[Records drawn from a dataset]
-- ==== Sys2Proof/Machine/Power.lean ====
section
/-!
DEFINITION. Supplies, power states, wake, the hold window, resets and thermal shutdown (R533-R537, R541-R554, R558, R559).
-/
namespace Sys2Proof.Machine

/-! ### Supplies (R533-R537) -/

/-- SUPPLY_STATE (0x0F01): `vaux` in 10 mV. -/
def State.supplyEvent (s : State) (new old vaux : Nat) : State :=
  s.raise 0x0F01 (if new = 0 then 1 else 2) 0xFFFF ([new, old] ++ le 2 vaux)

/-- VAUX as measured, with the lowest of the dip. -/
def State.showVaux (s : State) (vaux lowest : Nat) : State :=
  (s.set F.PWR_VAUX_MEAS_VAUX (min vaux 65535)).set F.PWR_VAUX_MEAS_LOWEST (min lowest 65535)

/-- Billing and the Drover show what holds sessions, where they are powered. -/
def State.showSessionsHeld (s : State) : State := if s.domainOn 8 then s.refreshHeld else s

/-- The thresholds in force, 0.1 V (R534): those of PWR_SUPPLY_CFG, but the defaults from a Cold reset to the end of STORES. -/
def State.vauxLimit (s : State) (f : Fld) (default : Nat) : Nat :=
  if s.pwr.cold ∨ (s.get F.PWR_STATE_STATE ≠ 2 ∧ bitOf (s.get F.GLB_BOOT_STATUS_HISTORY) 4 = false ∧ bitOf (s.get F.GLB_BOOT_STATUS_HISTORY) 0 = true)
  then default else s.get f

def State.warnLimit (s : State) : Nat := s.vauxLimit F.PWR_SUPPLY_CFG_WARN 180
def State.commitLimit (s : State) : Nat := s.vauxLimit F.PWR_SUPPLY_CFG_COMMIT 160

/-- Can VAUX of `vaux` 10 mV have fallen below, or risen above, a level of the monitor (in 10 mV), to its 1 % (R534)? -/
def mayBelow (vaux level : Nat) : Bool := decide (100 * vaux < 101 * level)
def mayAbove (vaux level : Nat) : Bool := decide (99 * level < 100 * vaux)

/-- WARN (R535): a forced store, sessions and NAND work held; a running capacitance measurement ends (R517). -/
def State.supplyWarn (s : State) (vaux : Nat) : State :=
  let s := (s.set F.PWR_STATE_SUPPLY 1).showVaux vaux vaux
  let s := s.modPwr fun w => { w with dipAt := s.chrono, dipDeep := 1 }
  let s : State := (s.modHay fun h => { h with measuring := none })
  let s := if s.domainOn 8 then s.modBil fun b => { b with ckForced := some s.chrono } else s
  (s.supplyEvent 1 0 vaux).showSessionsHeld

/-- VAUX_BELOW_WARN (R535). -/
def execVauxBelowWarn (vaux : Nat) (s : State) : Host.Outcome State Fault Refusal :=
  .next (if s.pwr.cold ∨ s.get F.PWR_STATE_SUPPLY ≠ 0 ∨ mayBelow vaux (10 * s.warnLimit) = false then s else s.supplyWarn vaux)

/-- The zero grant of COMMIT (R536): applied setpoints and targets are zero from the next link-cycle start, and what was staged is dropped. -/
def State.grantZero (s : State) : State :=
  (s.modPwr fun w => { w with zeroGrant := true }).modYms fun y => { y with staged := List.replicate 48 none }

/-- VAUX_BELOW_COMMIT (R535, R536); a dip that skips WARN takes both steps. -/
def execVauxBelowCommit (vaux : Nat) (s : State) : Host.Outcome State Fault Refusal :=
  .next (
    if s.pwr.cold ∨ 1 < s.get F.PWR_STATE_SUPPLY ∨ mayBelow vaux (10 * s.commitLimit) = false then s
    else
      let s := if s.get F.PWR_STATE_SUPPLY = 0 then s.supplyWarn vaux else s
      let s := (s.set F.PWR_STATE_SUPPLY 2).showVaux vaux (min vaux (s.get F.PWR_VAUX_MEAS_LOWEST))
      let s := s.modPwr fun w => { w with dipDeep := 2, commitAt := s.chrono }
      (s.grantZero.supplyEvent 2 1 vaux).showSessionsHeld)

/-- VAUX_RECOVERY (R535, R537): VAUX above WARN + 0.5 V; `lowest` is the dip's lowest. The zero grant ends at the next allocation
boundary. -/
def execVauxRecovery (vaux lowest : Nat) (s : State) : Host.Outcome State Fault Refusal :=
  .next (
    let old := s.get F.PWR_STATE_SUPPLY
    if s.pwr.cold ∨ old = 0 ∨ mayAbove vaux (10 * s.warnLimit + 50) = false then s
    else
      let low := min lowest (s.get F.PWR_VAUX_MEAS_LOWEST)
      let ms := min ((s.chrono - s.pwr.dipAt) / 250000) (2 ^ 32 - 1)
      let s := (s.set F.PWR_STATE_SUPPLY 0).showVaux vaux low
      let s := (s.supplyEvent 0 old vaux).raise 0x0F02 2 0xFFFF (le 2 low ++ [s.pwr.dipDeep, 0] ++ le 4 ms)
      let s := s.modPwr fun w => { w with dipDeep := 0, gapCause := if s.get F.PWR_STATE_STATE = 2 then w.gapCause else 2 }
      let s := if s.domainOn 5 && !s.flag F.HAY_STATUS_CAL_VALID && s.hay.measuring.isNone then s.firstMeasure else s
      s.showSessionsHeld)

/-- VAUX_BELOW_RESET (R535, R521). -/
def execVauxBelowReset (s : State) : Host.Outcome State Fault Refusal := .next (s.goCold 2 0)

/-- RAIL_UNDERVOLTAGE (R533): rail 0 VCORE, 1 VIO33, 2 VIO18. -/
def execRailUndervoltage (rail : Nat) (s : State) : Host.Outcome State Fault Refusal :=
  .next (if 2 < rail then s else s.goCold 3 rail)

/-! ### Power states: entry (R541-R545) -/

/-- The refuser that holds and the stall or paddock it names (R542); `stores` whether a running store counts. -/
def State.refuser (s : State) (e : PowerEntry) (stores : Bool) : Option (Nat × Nat) :=
  let stall := s.stallNums.find? fun n => !s.modeRest n || s.contactorClosed n || (s.stallCtx n).isSome
  let pdk := [0, 1, 2, 3].find? fun q => (s.pd q).table.any fun d => !(decide (q = e.p) && decide (d.num = e.num))
  let halter := s.haltSafe || s.stallNums.any fun n => s.flag (F.HLT_Sn_STATE_PERMIT n) || decide ((s.halt n).stop ≠ .none)
  match stall with
  | some n => some (1, n)
  | none =>
    if stores && !s.hay.running.isEmpty then some (2, 0)
    else if s.lan.handover.isSome || s.lan.fw.isSome then some (3, 0)
    else
      match pdk with
      | some q => some (4, q)
      | none => if halter then some (5, 0) else if s.tck.switch.isSome then some (6, 0) else none

/-- The counter of a refuser. -/
def refuseCount (code : Nat) : Fld :=
  match code with
  | 1 => F.PWR_REFUSE_CNT0_STALL_ACTIVE
  | 2 => F.PWR_REFUSE_CNT0_HAYLOFT_STORE
  | 3 => F.PWR_REFUSE_CNT1_LANE_HANDOVER
  | 4 => F.PWR_REFUSE_CNT1_PADDOCK_BUSY
  | 5 => F.PWR_REFUSE_CNT2_HALTER_NOT_SAFE
  | _ => F.PWR_REFUSE_CNT2_TABLE_SWITCH

/-- The state shown once an entry is over: QUIET where its domains are still in retention, else RUN. -/
def State.restState (s : State) : Nat := if s.domainOn 9 then 0 else 1

/-- An entry is refused at its check or aborted after it (R542, R543). Links that a HIBERNATE entry turned off train again. -/
def State.entryRefused (s : State) (e : PowerEntry) (r : Nat × Nat) : State :=
  let s := ((s.incSat (refuseCount r.1)).set F.PWR_REFUSE_LAST_CODE r.1).set F.PWR_REFUSE_LAST_WHO r.2
  let s := (s.modPwr fun w => { w with entry := none, final := false, latched := none }).set F.PWR_STATE_STATE s.restState
  let s := if e.begun then
      forAll (s.stallNums.filter fun n => s.flag (F.SLK_Sn_CTRL_ENABLE n)) (fun n s => s.toTraining n) s
    else s
  let s := s.raise 0x0F04 1 0xFFFF [e.target, r.1, r.2, b2n e.checked]
  (s.finish e.p e.num (if e.checked then 0x41 else 0x40) (r.1 * 256 + r.2)).showSessionsHeld

/-- POWER_STATE_CHANGED (0x0F03). -/
def State.stateEvent (s : State) (new old src : Nat) (replayed : Bool) : State :=
  s.raise 0x0F03 1 0xFFFF [new, old, src, b2n replayed]

/-- POWER_ENTRY_CHECK (R543): refusers 2 and 4 have cleared, or 20 ms have passed. -/
def execPowerEntryCheck (s : State) : Host.Outcome State Fault Refusal :=
  .next (
    match s.pwr.entry with
    | none => s
    | some e =>
      if e.checked then s
      else
        match s.refuser e true with
        | some r => s.entryRefused e r
        | none => (s.modPwr fun w => { w with entry := some { e with checked := true } }).set F.PWR_STATE_STATE (e.target + 2))

/-- QUIET_ENTRY (R544): the first allocation boundary after the check. -/
def execQuietEntry (s : State) : Host.Outcome State Fault Refusal :=
  .next (
    match s.pwr.entry with
    | none => s
    | some e =>
      if e.checked = false ∨ e.target ≠ 1 then s
      else
        match s.refuser e true with
        | some r => s.entryRefused e r
        | none =>
          let s := s.modPwr fun w => { w with entry := none, wakeAfter := e.wake }
          let s := s.modYms fun y => { y with frozen := y.frozen.map fun f => { f with solving := false } }
          let s := (s.set F.PWR_DOMAINS 0xE9FF).set F.PWR_STATE_STATE 1
          ((s.stateEvent 1 0 0 false).finish e.p e.num 0x00 0).showSessionsHeld)

/-- The first steps of a HIBERNATE entry (R545): links OFF, every output released to off. -/
def State.hibernateBegin (s : State) (e : PowerEntry) : State :=
  let s := forAll (s.stallNums.filter fun n => s.flag (F.SLK_Sn_CTRL_ENABLE n)) (fun n s => (s.toTraining n).setLink n Link.off) s
  let s := (s.showHold false).modPwr fun w => { w with entry := some { e with begun := true } }
  s.startRelease true []

/-- HIBERNATE is reached (R545): POWER_STATE completes and the domains switch off. -/
def State.enterHibernate (s : State) (e : PowerEntry) : State :=
  let old := s.restState
  let s := (s.finish e.p e.num 0x00 0).stateEvent 2 old 0 false
  (s.modPwr fun w => { w with wakeAfter := e.wake }).hibernateOff

/-- A store has ended: a Cold reset that waits for it takes effect (R521), HIBERNATE is reached once the final store is durable. -/
def State.afterStore (s : State) : State :=
  if s.hay.running.isEmpty = false then s
  else if s.pwr.falling then s.coldReset
  else if s.pwr.final then
    match s.pwr.entry with
    | none => s.modPwr fun w => { w with final := false }
    | some e =>
      match s.refuser e false with
      | some r => s.entryRefused e r
      | none => s.enterHibernate e
  else s

/-- HIBERNATE_ENTRY (R545): the next step of the entry. Once every output is off, the final store; refused, the entry is aborted. -/
def execHibernateEntry (s : State) : Host.Outcome State Fault Refusal :=
  .next (
    match s.pwr.entry with
    | none => s
    | some e =>
      if e.checked = false ∨ e.target ≠ 2 ∨ s.pwr.final then s
      else
        match s.refuser e false with
        | some r => s.entryRefused e r
        | none =>
          if e.begun = false then s.hibernateBegin e
          else if s.rel.running ∨ s.ckptMay (s.chrono / 250000) = false then s
          else
            let s := s.finalStore (s.chrono / 250000 * 250000)
            if s.ckptRuns then s.modPwr fun w => { w with final := true }
            else if s.storedAt (s.chrono / 250000 * 250000) then (s.modPwr fun w => { w with final := true }).afterStore
            else s.entryRefused e (2, 0))

/-! ### Stores end (R245, R494, R524, R525) -/

/-- STORE_COMPLETE (R245): the store with this number is durable. -/
def execStoreComplete (id : Nat) (s : State) : Host.Outcome State Fault Refusal :=
  .next (if s.hay.running.any fun x => decide (x.id = id) then (s.storeDurable id).afterStore else s)

/-- NAND_PROGRAM_FAIL (R525): the program or erase of the store with this number fails on a die's block. -/
def execNandProgramFail (id die block : Nat) (s : State) : Host.Outcome State Fault Refusal :=
  .next (if s.hay.running.any fun x => decide (x.id = id) then (s.programFail id (die % 256) (block % 2 ^ 32)).afterStore else s)

/-- NAND_SCRUB (R523, R524): the controller reads page `page` of a region with `bits` corrected, or uncorrectable. -/
def execNandScrub (region page bits : Nat) (uncorr : Bool) (s : State) : Host.Outcome State Fault Refusal :=
  .next (if s.listReads then s else s.scrub region page bits uncorr)

/-- HOLDUP_WAIT_TIMEOUT (R494, R502, R529): work has been held for 1 s. -/
def execHoldupWaitTimeout (id : Nat) (s : State) : Host.Outcome State Fault Refusal :=
  .next (
    match s.hay.work.find? fun w => w.id = id with
    | none => s
    | some w => if w.held.isNone ∨ s.domainOn 5 = false ∨ (w.kind.fromFirst = false ∧ w.busy = true) then s else s.workFailed id 0x20)

/-! ### Exit and wake (R546-R549) -/

/-- Is a wake source enabled (R546)? `quiet` for QUIET, else HIBERNATE. -/
def State.wakeEnabled (s : State) (src : Nat) (quiet : Bool) : Bool :=
  match src with
  | 0 => true
  | 1 => s.flag F.PWR_WAKE_CFG_TIMER
  | 2 => quiet && s.flag F.PWR_WAKE_CFG_LINK
  | 3 => s.flag F.PWR_WAKE_CFG_GPIO && decide (s.get F.PWR_WAKE_GPIO ≠ 0)
  | 4 => s.flag F.PWR_WAKE_CFG_TAMPER
  | _ => false

def State.wakeCause (s : State) (src : Nat) (replayed : Bool) : State :=
  ((s.set F.PWR_WAKE_CAUSE_SOURCE src).setB F.PWR_WAKE_CAUSE_REPLAYED replayed).modPwr fun w => { w with wakeAfter := 0, latched := none }

/-- QUIET exits (R547): ALLOC, DRO and CVU resume from their retained state. -/
def State.quietExit (s : State) (src : Nat) (replayed : Bool) : State :=
  let s := (((s.set F.PWR_DOMAINS 0xFFFF).set F.PWR_STATE_STATE 0).wakeCause src replayed)
  (s.stateEvent 0 1 src replayed).showSessionsHeld

/-- HIBERNATE exits through the boot flow from KEYS (R548), to RESTORE; BOOT_RUN_REACHED ends it. -/
def State.hibernateExit (s : State) (src : Nat) (replayed : Bool) : State :=
  let s := ((s.set F.PWR_DOMAINS 0xFFFF).set F.PWR_STATE_STATE 5).wakeCause src replayed
  let s := (s.set F.PWR_RESET_CAUSE_CAUSE 0x20).set F.PWR_RESET_CAUSE_DETAIL src
  let s := s.modPwr fun w => { w with boot := some true, wakeFrom := some (src, replayed) }
  let s := (s.phases [2, 3]).firstMeasure
  let s := ((((s.phases [4]).bootLanes).phases [5, 6]).restoreOrFail true).actLoops
  if s.haltSafe then (s.phases [14]).set F.GLB_BOOT_STATUS_FAIL_CAUSE 4 else s

/-- A wake source acts: it is latched during an entry (R549), else it ends QUIET or HIBERNATE. -/
def State.wake (s : State) (src : Nat) (replayed : Bool) : State :=
  match s.pwr.entry with
  | some e => if s.wakeEnabled src (decide (e.target = 1)) then s.modPwr fun w => { w with latched := some (w.latched.getD src) } else s
  | none =>
    match s.get F.PWR_STATE_STATE with
    | 1 => if s.wakeEnabled src true then s.quietExit src replayed else s
    | 2 => if s.wakeEnabled src false then s.hibernateExit src replayed else s
    | _ => s

/-- Is nothing in the way of a wake: the device is out of Cold reset and no Device reset is on its way? -/
def State.mayWake (s : State) : Bool := !s.pwr.cold && !s.pwr.reset

/-- WAKE_EVENT (R546): source 2 LINK, 3 GPIO, 4 TAMPER; also 0 and 1 as the host's write and the timer act. -/
def execWakeEvent (source : Nat) (s : State) : Host.Outcome State Fault Refusal :=
  .next (if s.mayWake then s.wake source false else s)

/-- WAKE_TIMER (R546): WAKE_AFTER_S has elapsed on the RTC. -/
def execWakeTimer (s : State) : Host.Outcome State Fault Refusal :=
  .next (
    let set := decide (s.pwr.wakeAfter ≠ 0) || (match s.pwr.entry with
      | some e => decide (e.wake ≠ 0)
      | none => false)
    if s.mayWake && set then s.wake 1 false else s)

/-- WAKE_REPLAY (R549): the event latched during the entry is replayed once the state is reached. -/
def execWakeReplay (s : State) : Host.Outcome State Fault Refusal :=
  .next (
    match s.pwr.latched with
    | some src => if s.mayWake && s.pwr.entry.isNone then (s.modPwr fun w => { w with latched := none }).wake src true else s
    | none => s)

/-- A write of PWR_WAKE: NOW wakes (R546); SERVICE (R51). -/
def State.wakeWrite (s : State) (p val : Nat) : State :=
  if 3 < p ∨ s.domainOn 4 = false then s
  else if s.hasRight p 2 = false then s.deny p 0xF0034
  else if bitOf val 0 && s.mayWake then s.wake 0 false else s

/-- PWR_WAKE_NOW (R546): a paddock with SERVICE writes PWR_WAKE.NOW. -/
def execPwrWakeNow (p val : Nat) (s : State) : Host.Outcome State Fault Refusal := .next (s.wakeWrite p val)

■ Required action ■
Take the lines above from the one containing "its way? -/" to the one containing "timer act. -/" and retype them exactly, both ends included, with nothing added.

■ Result for this task ■
/-- Is nothing in the way of a wake: the device is out of Cold reset and no Device reset is on its way? -/
def State.mayWake (s : State) : Bool := !s.pwr.cold && !s.pwr.reset

/-- WAKE_EVENT (R546): source 2 LINK, 3 GPIO, 4 TAMPER; also 0 and 1 as the host's write and the timer act. -/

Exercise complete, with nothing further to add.